Reddit — Two Years of Readiness Work Before Filing (2022–2024)

Reddit filed a confidential S-1 draft in December 2021, then withdrew it amid the market downturn of 2022. During the 2022–2023 delay period, rather than simply waiting for market conditions to improve, Reddit used the time to materially improve its IPO readiness: it reduced cash burn significantly, achieved positive adjusted EBITDA for the first time, expanded its advertising business with new measurement capabilities, and refined its user-owner IPO structure that would offer shares to active Reddit users at the offering price through a directed share program. When Reddit finally went public in March 2024, the company's financial story was substantially stronger than it had been in 2021, and the preparedness of the financial reporting and disclosure function was evident in the relatively clean SEC comment letter process. Reddit's two-and-a-half year journey from initial confidential filing to IPO is a realistic timeline for companies that need to mature their financial reporting, business model, and capital markets readiness concurrently.

Get the Complete IPO Readiness Checklist

150+ item checklist covering all six pillars. Used by finance teams at pre-IPO companies to structure their readiness programs.

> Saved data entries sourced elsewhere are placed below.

/-- The copy of a line that a core's read past its L1 takes: one that its die's RDC holds of a line homed on another die, or one
from the home, which the RDC then holds (R208, R212). -/
def takeLine (s : State) (core ctx lease : Nat) (part : Partition) (hint pa : Nat) : State × Copy :=
  let line := lineOf pa
  let k := getCore s core
  let die := dieOf core
  let rdc := (s.rdc.find? fun p => p.1 = die && p.2.line = line && p.2.usable k.clk).map Prod.snd
  match (if homeDie part pa = some die then none else rdc) with
  | some x => (s, { x with hint })
  | none =>
    let (s', _, le) := leaseLoad (portTransfer s ctx pa 128) false part.pid line lease k.clk
    let x : Copy := ⟨line, sget s.ws line, le, hint, bytesAt s false (128 * line) 128⟩
    (if homeDie part pa = some die then s'
      else { s' with rdc := boundRdc die line (s'.rdc.filter (fun p => !(p.1 = die && p.2.line = line)) ++ [(die, x)]) }, x)

/-- A load by a lane of a core, through L1 and RDC copies (R208, R209, R212), with the word's HINT; `direct` goes to the home
each time (MTYPE 1), as do `hint=nol1`, 3, and host memory. The copy keeps R212's le, which another core's lease may have raised above clk + L: log entry
67. -/
def cachedRead (s : State) (core ctx lease : Nat) (part : Partition) (host direct : Bool) (hint pa n : Nat) : LoadResult :=
  let line := lineOf pa
  let k := getCore s core
  let cut (x : Copy) := (x.bytes.drop (pa % 128)).take n
  let l1 := k.l1.find? fun x => x.line = line && x.usable k.clk
  if host || direct || hint = 3 then
    let (s', bs) := homeRead (if host then s else portTransfer s ctx pa n) (some core) lease host pa n
    ⟨s', bs, host⟩
  else match l1 with
    | some x => ⟨s, cut x, false⟩
    | none =>
      let (s', x) := takeLine s core ctx lease part hint pa
      ⟨keepCopy s' core x, cut x, true⟩

/-- A read by a tile instruction or the tile fetch unit, which L1 does not serve (R190, R195, R208): of a line homed on another die
through the RDC, of another at its home. DEDUCED, log entry 113. -/
def tileLoad (s : State) (core ctx lease : Nat) (part : Partition) (direct : Bool) (hint pa n : Nat) : LoadResult :=
  if direct || hint = 3 || homeDie part pa = some (dieOf core) then
    let (s', bs) := homeRead (portTransfer s ctx pa n) (some core) lease false pa n
    ⟨s', bs, false⟩
  else
    let (s', x) := takeLine s core ctx lease part hint pa
    let k := getCore s' core
    ⟨setCore s' { k with clk := maxStamp k.clk x.ws }, (x.bytes.drop (pa % 128)).take n, false⟩

/-! ## Page walks (R360 to R364) -/

/-- Bits of a page-table entry (R361). -/
def pteBit (e : W64) (i : Nat) : Bool := e.getLsbD i
def pteNps (e : W64) : Nat := (e.extractLsb' 1 2).toNat
def pteFrame (e : W64) : Nat := (e.extractLsb' 12 40).toNat * 4096
def pteMtype (e : W64) : Nat := (e.extractLsb' 59 4).toNat

/-- log2 of what a leaf of a level maps (R360). -/
def levelLog2 : Nat → Nat
  | 0 => 12
  | 1 => 21
  | _ => 30

/-- A malformed entry at a level (R363). -/
def pteMalformed (level : Nat) (e : W64) : Bool :=
  if !pteBit e 0 then pteNps e = 3
  else
    pteNps e != 0
      || (if pteBit e 3 then
            level ≥ 3 || e.extractLsb' 52 7 != 0
              || (level > 0 && pteFrame e % 2 ^ levelLog2 level != 0)
              || pteMtype e ≥ 4
              || (pteMtype e = 3 && (level != 0 || !(triggerBase ≤ pteFrame e && pteFrame e < triggerBase + 0x2000)))
          else level = 0 || e &&& 0xFFF0000000000FFE != 0)

/-- What a walk finds. -/
inductive Walk where
  /-- a leaf: its level, its entry's address and value -/
  | leaf (level pa : Nat) (e : W64)
  /-- the first entry not present: its address and value (R365) -/
  | absent (pa : Nat) (e : W64)
  /-- a fault of the walk itself, and the address of the entry where it is a violation or a poison -/
  | fault (cause : BitVec 8) (pa : Nat)
  deriving DecidableEq, Repr

/-- A canonical address (R360). -/
def canonical (va : W64) : Bool := (va.extractLsb' 56 8 = 0) || (va.extractLsb' 56 8 = 0xFF)

/-- The walk from a table at `base` at `level`, `fuel` levels left (R360, R363, R370), with the non-leaf entries it has
followed, each with its level and the address bits that led to it. `held` gives the entries of the walker's cache. -/
def walkFrom (s : State) (part : Partition) (held : Nat → Nat → Option W64) (va : W64) : Nat → Nat → Walk × List (Nat × Nat × W64)
  | 0, _ => (.fault 0x04 0, [])
  | level + 1, base =>
    let index := va.toNat / 2 ^ (12 + 9 * level) % 2 ^ 45
    let pa := base + 8 * (index % 512)
    let on (e : W64) : Walk × List (Nat × Nat × W64) :=
      let (w, l) := walkFrom s part held va level (pteFrame e)
      (w, (level, index, e) :: l)
    match held level index with
    | some e => on e
    | none =>
      if moduleSize ≤ pa then (.fault 0x04 0, [])
      else if homeDie part pa = none then (.fault 0x15 pa, [])
      else if s.poison.contains (lineOf pa) then (.fault 0x14 pa, [])
      else
        let e := BitVec.ofNat 64 (readNat s.mem pa 8)
        if pteMalformed level e then (.fault 0x04 0, [])
        else if !pteBit e 0 then (.absent pa e, [])
        else if pteBit e 3 then (.leaf level pa e, [])
        else on e

/-- A walk that reads every entry afresh. -/
def walk (s : State) (part : Partition) (root va : W64) : Walk :=
  if !canonical va then .fault 0x04 0 else (walkFrom s part (fun _ _ => none) va 5 root.toNat).1

/-- The entries a walker's cache holds for an ASID of a partition (R368). -/
def walkHeld (s : State) (die walker part : Nat) (asid : BitVec 16) (level index : Nat) : Option W64 :=
  (s.walkCache.find? fun c => c.die = die && c.walker = walker && c.part = part && c.asid = asid && c.level = level
    && c.index = index).map WalkCopy.entry

/-- A non-leaf entry is kept, at most 64 by a walker. -/
def keepWalk (l : List WalkCopy) (c : WalkCopy) : List WalkCopy :=
  let mine (x : WalkCopy) : Bool := x.die = c.die && x.walker = c.walker
  if l.contains c then l
  else
    let l := l ++ [c]
    if 64 < (l.filter mine).length then l.eraseP mine else l

/-- A walk by one of a die's 64 walkers, which one being free (R368). -/
def walkerWalk (s : State) (die : Nat) (part : Partition) (asid : BitVec 16) (root va : W64) : State × Walk :=
  if !canonical va then (s, .fault 0x04 0)
  else
    let (n, s) := freeNat s
    let (w, l) := walkFrom s part (walkHeld s die (n % 64) part.pid asid) va 5 root.toNat
    let copy (x : Nat × Nat × W64) : WalkCopy := ⟨die, n % 64, part.pid, asid, x.1, x.2.1, x.2.2⟩
    ({ s with walkCache := (l.map copy).foldl keepWalk s.walkCache }, w)

/-! ## Page requests (R365, R367) -/

/-- Partition logical time (R473): the core's clock, or the largest of the partition's cores. DESIGN CHOICE, log entry 68:
Bronze has sampled the cores' clocks at the moment of the write. -/
def partTime (s : State) (part : Nat) (core : Option Nat) : W64 :=
  match core with
  | some c => ((getCore s c).clk).setWidth 64
  | none => ((s.cores.filter fun k => coreIn (getPart s part) k.id).foldl (fun m k => maxStamp m k.clk) 0).setWidth 64

/-- Post a request for an INVALID page and mark it FAULT-PENDING; a full ring sets PRQOVF and writes nothing. -/
def postRequest (s : State) (core : Option Nat) (ctx : Context) (va : W64) (acc : PageAcc) (pa : Nat) (e : W64) : State :=
  let p := getPart s ctx.part
  let size := 2 ^ (p.prqLog2n + 8)
  if !p.prqEn then s
  else if (p.prqTail - p.prqHead).toNat = size then setPart s { p with prqovf := true }
  else
    let accBits := (if acc.read then 1 else 0) + (if acc.write then 2 else 0) + (if acc.exec then 4 else 0)
      + (if acc.tile then 8 else 0)
    let low := p.prqTail.toNat + accBits * 2 ^ 32 + ctx.asid.toNat * 2 ^ 36 + ctx.num * 2 ^ 52
    let entry := leBytes 8 low ++ leBytes 8 (va.toNat / 4096 * 4096) ++ leBytes 8 0 ++ leBytes 8 (partTime s ctx.part core).toNat
    let s := devWrite s false pa (leBytes 8 ((e.toNat / 8 * 8) + e.toNat % 2 + 4))
    let s := devWrite s true (p.prqBase.toNat + 32 * (p.prqTail.toNat % size)) entry
    setPart s { getPart s ctx.part with prqTail := p.prqTail + 1 }

/-! ## Translation (R149, R368, R370, R371) -/

/-- What a translation answers. -/
inductive Xlat where
  /-- memory type and physical address -/
  | ok (mtype pa : Nat)
  /-- not present, in a way tolerant readers tolerate (R371) -/
  | absent
  /-- a fault, and the physical address where one applies (R259's PADDR) -/
  | fault (cause : BitVec 8) (pa : Nat)
  deriving DecidableEq, Repr

/-- The permission check of a leaf (R370). -/
def permitted (e : W64) (acc : PageAcc) : Bool :=
  (!acc.read || pteBit e 4) && (!acc.write || pteBit e 5) && (!acc.exec || pteBit e 6) && (!pteBit e 7 || acc.tile)

/-- The answer of a leaf that maps 2^lg bytes: permission, partition violation, poison of the page. `devOk` says whether
the access may use a device location (R362, R370). -/
def leafAnswer (part : Partition) (e : W64) (lg : Nat) (va : W64) (acc : PageAcc) (devOk : Nat → Bool) : Xlat :=
  let pa := pteFrame e / 2 ^ lg * 2 ^ lg + va.toNat % 2 ^ lg
  if !permitted e acc || (pteMtype e = 3 && !devOk pa) then .fault 0x05 0
  else if pteMtype e ≤ 1 && (moduleSize ≤ pa || homeDie part pa = none) then .fault 0x15 pa
  else if pteBit e 63 then .fault 0x14 pa
  else .ok (pteMtype e) pa

/-- A TLB entry serves an address (R368): same TLB and partition, the page, and the ASID unless global. -/
def TlbEntry.hits (t : TlbEntry) (place : TlbPlace) (part : Nat) (asid : BitVec 16) (va : W64) : Bool :=
  t.place = place && t.part = part && (t.global || t.asid = asid) && va.toNat / 2 ^ t.log2 = t.page.toNat / 2 ^ t.log2

/-- The TLBs that a lookup searches, in order: an agent with no core has its die's alone. -/
def tlbPath (core : Option Nat) (die : Nat) : List TlbPlace :=
  (match core with
   | some c => [.l0 c, .l1 c]
   | none => []) ++ [.die die]

/-- The entries a TLB holds (R368). -/
def TlbPlace.size : TlbPlace → Nat
  | .l0 _ => 64
  | .l1 _ => 1024
  | .die _ => 131072

/-- A pending range invalidation covers a lookup, which then waits for it and walks afresh (R369). -/
def Invalidation.covers (i : Invalidation) (asid : BitVec 16) (global : Bool) (va : W64) : Bool :=
  (i.allas || i.asid = asid || (global && i.glob))
    && (i.npages = 0 || (i.va.toNat / 4096 ≤ va.toNat / 4096 && va.toNat / 4096 < i.va.toNat / 4096 + i.npages))

/-- The entry that a lookup finds; a write needs one with D = 1 (R364). -/
def tlbFind (s : State) (core : Option Nat) (die : Nat) (part : Partition) (asid : BitVec 16) (va : W64) (acc : PageAcc) :
    Option TlbEntry :=
  if !canonical va then none
  else (tlbPath core die).findSome? fun p => s.tlb.find? fun t => t.hits p part.pid asid va && !t.passed
    && (!acc.write || pteBit t.leaf 9) && !part.pendingInv.any fun i => i.covers asid t.global va

/-- An entry put into its TLB, in place of those of its page; a full TLB gives up its oldest. -/
def putTlb (asid : BitVec 16) (va : W64) (l : List TlbEntry) (t : TlbEntry) : List TlbEntry :=
  let l := l.filter (fun u => !u.hits t.place t.part asid va) ++ [t]
  if t.place.size < (l.filter fun u => u.place = t.place).length then l.eraseP fun u => u.place = t.place else l

/-! ## Range invalidation (R369) -/

/-- An invalidation's range meets 2^lg bytes from a page. -/
def Invalidation.meets (i : Invalidation) (va : W64) (lg : Nat) : Bool :=
  let lo := i.va.toNat / 4096
  let page := va.toNat / 4096
  i.npages = 0 || (page < lo + i.npages && lo < page + 2 ^ (lg - 12))
/-- A TLB entry, a walker's copy and an outstanding walk that an invalidation removes. -/
def Invalidation.removes (i : Invalidation) (part : Nat) (t : TlbEntry) : Bool :=
  t.part = part && (i.allas || i.asid = t.asid || (t.global && i.glob)) && i.meets t.page t.log2
def Invalidation.removesWalk (i : Invalidation) (part : Nat) (c : WalkCopy) : Bool :=
  let lg := 12 + 9 * c.level
  let va := ((BitVec.ofNat 57 (c.index * 2 ^ lg)).signExtend 64)
  c.part = part && (i.allas || i.asid = c.asid) && i.meets va lg
def Invalidation.removesMiss (i : Invalidation) (part : Nat) (m : Miss) : Bool :=
  m.part = part && (i.allas || i.asid = m.asid || (pteBit m.leaf 10 && i.glob)) && i.meets (BitVec.ofNat 64 (4096 * m.page)) 12

/-- A deferred LDF that an invalidation's range covers, whatever its page's G says. -/
def Invalidation.coversLdf (s : State) (part : Nat) (i : Invalidation) (d : DeferredLdf) : Bool :=
  match (getGroup s d.gid).bind fun g => getTeam s g.team with
  | some t => (getCtx s t.ctx).part = part && i.covers (getCtx s t.ctx).asid true d.va
  | none => false

/-- Deferred LDFs that were translated through a removed entry leave their cells: the LDFs of their groups are issued again for the
lanes not answered, and walk afresh (R369). DESIGN CHOICE, log entry 108. -/
def withdrawLdfs (s : State) (part : Nat) (i : Invalidation) : State :=
  let gids := ((s.deferred.filter (i.coversLdf s part)).map DeferredLdf.gid).eraseDups
  let again (x : Side) : Side := match x.st with
    | .park (.ldf _ fault) => { x with st := .park (.ldf true fault) }
    | _ => x
  gids.foldl (fun s gid =>
    match getGroup s gid with
    | some g => owe (setGroup s { g with sides := g.sides.map again }) (.dependenceResolved gid)
    | none => s) { s with deferred := s.deferred.filter fun d => !gids.contains d.gid }

/-- Completion of the oldest pending invalidation: the stores that its partition's cores still hold go home, its entries go,
and DONE counts it. -/
def completeInvalidation (s : State) (part : Nat) : State :=
  match (getPart s part).pendingInv with
  | [] => s
  | i :: r =>
    let s := (s.cores.filter fun k => coreIn (getPart s part) k.id).foldl (fun s k => drainWhere s k.id fun _ => true) s
    let s := withdrawLdfs s part i
    let p := getPart s part
    let s := setPart s { p with pendingInv := r, invDone := p.invDone + 1 }
    { s with
      tlb := s.tlb.filter fun t => !i.removes part t, walkCache := s.walkCache.filter fun c => !i.removesWalk part c
      misses := s.misses.filter fun m => !i.removesMiss part m }

/-- A lookup that pending invalidations cover waits for them: they complete, in their order, before it goes on. -/
def awaitInvalidations (s : State) (core : Option Nat) (die part : Nat) (asid : BitVec 16) (va : W64) : State :=
  let path := tlbPath core die
  let known (t : TlbEntry) : Bool := t.global && path.any fun p => t.hits p part asid va
  let waits (s : State) : Bool := (getPart s part).pendingInv.any fun i => i.covers asid (s.tlb.any known) va
  (getPart s part).pendingInv.foldl (fun s _ => if waits s then completeInvalidation s part else s) s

Building Your IPO Advisory Team

A going-public transaction requires coordinating a large team of external advisors across legal, accounting, banking, and communications. Each advisor plays a distinct role, and the quality of each relationship materially affects the outcome.

Lead Underwriters (Investment Banks)

The lead left bookrunner is the most important external relationship in the IPO process. They determine valuation range, manage the investor roadshow, build the order book, and ultimately set the offering price. Selection should begin 12–18 months before the anticipated filing date, with formal bake-offs conducted 6–9 months out.

Securities Counsel

Company counsel leads S-1 drafting, manages SEC correspondence, and advises on securities law compliance. Outside counsel with active IPO practice and prior SEC staff experience is highly valuable in navigating comment letters efficiently.

Independent Auditors

The audit firm must be PCAOB-registered and should ideally have demonstrated experience with companies in your industry and revenue stage. Big Four firms are often expected by institutional investors, though several large regional firms with PCAOB registration are acceptable for many transactions. Auditor selection should happen early — some firms carry 12–18 month waitlists.

Readiness Advisors

Many companies engage specialized IPO readiness advisors — often former Big Four partners or ex-SEC staff — to conduct the initial gap assessment, build the project plan, and provide interim finance leadership. These engagements typically run 6–18 months and provide a valuable bridge while permanent hires are made.